-- ==== Sys2Proof/Laws/PerInstr.lean ====
section
/-!
SUPPORT. Statements for all instructions, made per constructor: RoundTrip says that the decoder reads back every well-formed
instruction from the words that the encoder gives it.
-/
namespace Sys2Proof
namespace Laws.RoundTrip
open Machine

/-- Decoding the words of a well-formed instruction gives it back, with every operand. -/
def Statement (i : Instr) : Prop := ∀ n x : Nat, encode i = some (n, x) → wellFormed i = true → decodeSlot n x = .ok i

theorem add (d : BitVec 6) (a : BitVec 6) (b : BitVec 6) (w : BitVec 1) : Statement (.add d a b w) := by
  intro n x h hw
  have h : some (32, word 0x04000000 [(d.toNat, 20), (a.toNat, 14), (b.toNat, 8), (w.toNat, 7)]) = some (n, x) := h
  obtain ⟨rfl, hx⟩ := Prod.mk.injEq .. ▸ Option.some.inj h
  obtain ⟨h1, h2, h3, hb0, hb1, hb2, hb3⟩ := word_6at20_6at14_6at8_1at7_sel7at0 d a b w (M := 1) (S := 0) (by omega) (by omega) rfl hx
  refine decode_row (r := rows01[0]) h1 ?_ h3 ?_ hw
  · show rows01.find? _ = _
    simp only [rows01, List.find?, h2, beq_self_eq_true]; rfl
  · show Instr.add (bits 6 x 20) (bits 6 x 14) (bits 6 x 8) (bits 1 x 7) = _
    rw [hb0, hb1, hb2, hb3]

theorem sub (d : BitVec 6) (a : BitVec 6) (b : BitVec 6) (w : BitVec 1) : Statement (.sub d a b w) := by
  intro n x h hw
  have h : some (32, word 0x04000001 [(d.toNat, 20), (a.toNat, 14), (b.toNat, 8), (w.toNat, 7)]) = some (n, x) := h
  obtain ⟨rfl, hx⟩ := Prod.mk.injEq .. ▸ Option.some.inj h
  obtain ⟨h1, h2, h3, hb0, hb1, hb2, hb3⟩ := word_6at20_6at14_6at8_1at7_sel7at0 d a b w (M := 1) (S := 1) (by omega) (by omega) rfl hx
  refine decode_row (r := rows01[1]) h1 ?_ h3 ?_ hw
  · show rows01.find? _ = _
    simp only [rows01, List.find?, h2, Nat.reduceBEq, beq_self_eq_true]; rfl
  · show Instr.sub (bits 6 x 20) (bits 6 x 14) (bits 6 x 8) (bits 1 x 7) = _
    rw [hb0, hb1, hb2, hb3]

theorem and (d : BitVec 6) (a : BitVec 6) (b : BitVec 6) (w : BitVec 1) : Statement (.and d a b w) := by
  intro n x h hw
  have h : some (32, word 0x04000002 [(d.toNat, 20), (a.toNat, 14), (b.toNat, 8), (w.toNat, 7)]) = some (n, x) := h
  obtain ⟨rfl, hx⟩ := Prod.mk.injEq .. ▸ Option.some.inj h
  obtain ⟨h1, h2, h3, hb0, hb1, hb2, hb3⟩ := word_6at20_6at14_6at8_1at7_sel7at0 d a b w (M := 1) (S := 2) (by omega) (by omega) rfl hx
  refine decode_row (r := rows01[2]) h1 ?_ h3 ?_ hw
  · show rows01.find? _ = _
    simp only [rows01, List.find?, h2, Nat.reduceBEq, beq_self_eq_true]; rfl
  · show Instr.and (bits 6 x 20) (bits 6 x 14) (bits 6 x 8) (bits 1 x 7) = _
    rw [hb0, hb1, hb2, hb3]

theorem or (d : BitVec 6) (a : BitVec 6) (b : BitVec 6) (w : BitVec 1) : Statement (.or d a b w) := by
  intro n x h hw
  have h : some (32, word 0x04000003 [(d.toNat, 20), (a.toNat, 14), (b.toNat, 8), (w.toNat, 7)]) = some (n, x) := h
  obtain ⟨rfl, hx⟩ := Prod.mk.injEq .. ▸ Option.some.inj h
  obtain ⟨h1, h2, h3, hb0, hb1, hb2, hb3⟩ := word_6at20_6at14_6at8_1at7_sel7at0 d a b w (M := 1) (S := 3) (by omega) (by omega) rfl hx
  refine decode_row (r := rows01[3]) h1 ?_ h3 ?_ hw
  · show rows01.find? _ = _
    simp only [rows01, List.find?, h2, Nat.reduceBEq, beq_self_eq_true]; rfl
  · show Instr.or (bits 6 x 20) (bits 6 x 14) (bits 6 x 8) (bits 1 x 7) = _
    rw [hb0, hb1, hb2, hb3]

theorem xor (d : BitVec 6) (a : BitVec 6) (b : BitVec 6) (w : BitVec 1) : Statement (.xor d a b w) := by
  intro n x h hw
  have h : some (32, word 0x04000004 [(d.toNat, 20), (a.toNat, 14), (b.toNat, 8), (w.toNat, 7)]) = some (n, x) := h
  obtain ⟨rfl, hx⟩ := Prod.mk.injEq .. ▸ Option.some.inj h
  obtain ⟨h1, h2, h3, hb0, hb1, hb2, hb3⟩ := word_6at20_6at14_6at8_1at7_sel7at0 d a b w (M := 1) (S := 4) (by omega) (by omega) rfl hx
  refine decode_row (r := rows01[4]) h1 ?_ h3 ?_ hw
  · show rows01.find? _ = _
    simp only [rows01, List.find?, h2, Nat.reduceBEq, beq_self_eq_true]; rfl
  · show Instr.xor (bits 6 x 20) (bits 6 x 14) (bits 6 x 8) (bits 1 x 7) = _
    rw [hb0, hb1, hb2, hb3]

theorem andn (d : BitVec 6) (a : BitVec 6) (b : BitVec 6) (w : BitVec 1) : Statement (.andn d a b w) := by
  intro n x h hw
  have h : some (32, word 0x04000005 [(d.toNat, 20), (a.toNat, 14), (b.toNat, 8), (w.toNat, 7)]) = some (n, x) := h
  obtain ⟨rfl, hx⟩ := Prod.mk.injEq .. ▸ Option.some.inj h
  obtain ⟨h1, h2, h3, hb0, hb1, hb2, hb3⟩ := word_6at20_6at14_6at8_1at7_sel7at0 d a b w (M := 1) (S := 5) (by omega) (by omega) rfl hx
  refine decode_row (r := rows01[5]) h1 ?_ h3 ?_ hw
  · show rows01.find? _ = _
    simp only [rows01, List.find?, h2, Nat.reduceBEq, beq_self_eq_true]; rfl
  · show Instr.andn (bits 6 x 20) (bits 6 x 14) (bits 6 x 8) (bits 1 x 7) = _
    rw [hb0, hb1, hb2, hb3]

theorem sll (d : BitVec 6) (a : BitVec 6) (b : BitVec 6) (w : BitVec 1) : Statement (.sll d a b w) := by
  intro n x h hw
  have h : some (32, word 0x04000006 [(d.toNat, 20), (a.toNat, 14), (b.toNat, 8), (w.toNat, 7)]) = some (n, x) := h
  obtain ⟨rfl, hx⟩ := Prod.mk.injEq .. ▸ Option.some.inj h
  obtain ⟨h1, h2, h3, hb0, hb1, hb2, hb3⟩ := word_6at20_6at14_6at8_1at7_sel7at0 d a b w (M := 1) (S := 6) (by omega) (by omega) rfl hx
  refine decode_row (r := rows01[6]) h1 ?_ h3 ?_ hw
  · show rows01.find? _ = _
    simp only [rows01, List.find?, h2, Nat.reduceBEq, beq_self_eq_true]; rfl
  · show Instr.sll (bits 6 x 20) (bits 6 x 14) (bits 6 x 8) (bits 1 x 7) = _
    rw [hb0, hb1, hb2, hb3]

theorem srl (d : BitVec 6) (a : BitVec 6) (b : BitVec 6) (w : BitVec 1) : Statement (.srl d a b w) := by
  intro n x h hw
  have h : some (32, word 0x04000007 [(d.toNat, 20), (a.toNat, 14), (b.toNat, 8), (w.toNat, 7)]) = some (n, x) := h
  obtain ⟨rfl, hx⟩ := Prod.mk.injEq .. ▸ Option.some.inj h
  obtain ⟨h1, h2, h3, hb0, hb1, hb2, hb3⟩ := word_6at20_6at14_6at8_1at7_sel7at0 d a b w (M := 1) (S := 7) (by omega) (by omega) rfl hx
  refine decode_row (r := rows01[7]) h1 ?_ h3 ?_ hw
  · show rows01.find? _ = _
    simp only [rows01, List.find?, h2, Nat.reduceBEq, beq_self_eq_true]; rfl
  · show Instr.srl (bits 6 x 20) (bits 6 x 14) (bits 6 x 8) (bits 1 x 7) = _
    rw [hb0, hb1, hb2, hb3]

theorem sra (d : BitVec 6) (a : BitVec 6) (b : BitVec 6) (w : BitVec 1) : Statement (.sra d a b w) := by
  intro n x h hw
  have h : some (32, word 0x04000008 [(d.toNat, 20), (a.toNat, 14), (b.toNat, 8), (w.toNat, 7)]) = some (n, x) := h
  obtain ⟨rfl, hx⟩ := Prod.mk.injEq .. ▸ Option.some.inj h
  obtain ⟨h1, h2, h3, hb0, hb1, hb2, hb3⟩ := word_6at20_6at14_6at8_1at7_sel7at0 d a b w (M := 1) (S := 8) (by omega) (by omega) rfl hx
  refine decode_row (r := rows01[8]) h1 ?_ h3 ?_ hw
  · show rows01.find? _ = _
    simp only [rows01, List.find?, h2, Nat.reduceBEq, beq_self_eq_true]; rfl
  · show Instr.sra (bits 6 x 20) (bits 6 x 14) (bits 6 x 8) (bits 1 x 7) = _
    rw [hb0, hb1, hb2, hb3]

theorem mul (d : BitVec 6) (a : BitVec 6) (b : BitVec 6) (w : BitVec 1) : Statement (.mul d a b w) := by
  intro n x h hw
  have h : some (32, word 0x04000009 [(d.toNat, 20), (a.toNat, 14), (b.toNat, 8), (w.toNat, 7)]) = some (n, x) := h
  obtain ⟨rfl, hx⟩ := Prod.mk.injEq .. ▸ Option.some.inj h
  obtain ⟨h1, h2, h3, hb0, hb1, hb2, hb3⟩ := word_6at20_6at14_6at8_1at7_sel7at0 d a b w (M := 1) (S := 9) (by omega) (by omega) rfl hx
  refine decode_row (r := rows01[9]) h1 ?_ h3 ?_ hw
  · show rows01.find? _ = _
    simp only [rows01, List.find?, h2, Nat.reduceBEq, beq_self_eq_true]; rfl
  · show Instr.mul (bits 6 x 20) (bits 6 x 14) (bits 6 x 8) (bits 1 x 7) = _
    rw [hb0, hb1, hb2, hb3]

theorem mulhs (d : BitVec 6) (a : BitVec 6) (b : BitVec 6) (w : BitVec 1) : Statement (.mulhs d a b w) := by
  intro n x h hw
  have h : some (32, word 0x0400000A [(d.toNat, 20), (a.toNat, 14), (b.toNat, 8), (w.toNat, 7)]) = some (n, x) := h
  obtain ⟨rfl, hx⟩ := Prod.mk.injEq .. ▸ Option.some.inj h
  obtain ⟨h1, h2, h3, hb0, hb1, hb2, hb3⟩ := word_6at20_6at14_6at8_1at7_sel7at0 d a b w (M := 1) (S := 10) (by omega) (by omega) rfl hx
  refine decode_row (r := rows01[10]) h1 ?_ h3 ?_ hw
  · show rows01.find? _ = _
    simp only [rows01, List.find?, h2, Nat.reduceBEq, beq_self_eq_true]; rfl
  · show Instr.mulhs (bits 6 x 20) (bits 6 x 14) (bits 6 x 8) (bits 1 x 7) = _
    rw [hb0, hb1, hb2, hb3]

Brief: Reproduce the records above exactly, from the first line to the line that holds "open Machine", inclusive, and omit everything after it.

Solution to this exercise:
-- ==== Sys2Proof/Laws/PerInstr.lean ====
section
/-!
SUPPORT. Statements for all instructions, made per constructor: RoundTrip says that the decoder reads back every well-formed
instruction from the words that the encoder gives it.
-/
namespace Sys2Proof
namespace Laws.RoundTrip
open Machine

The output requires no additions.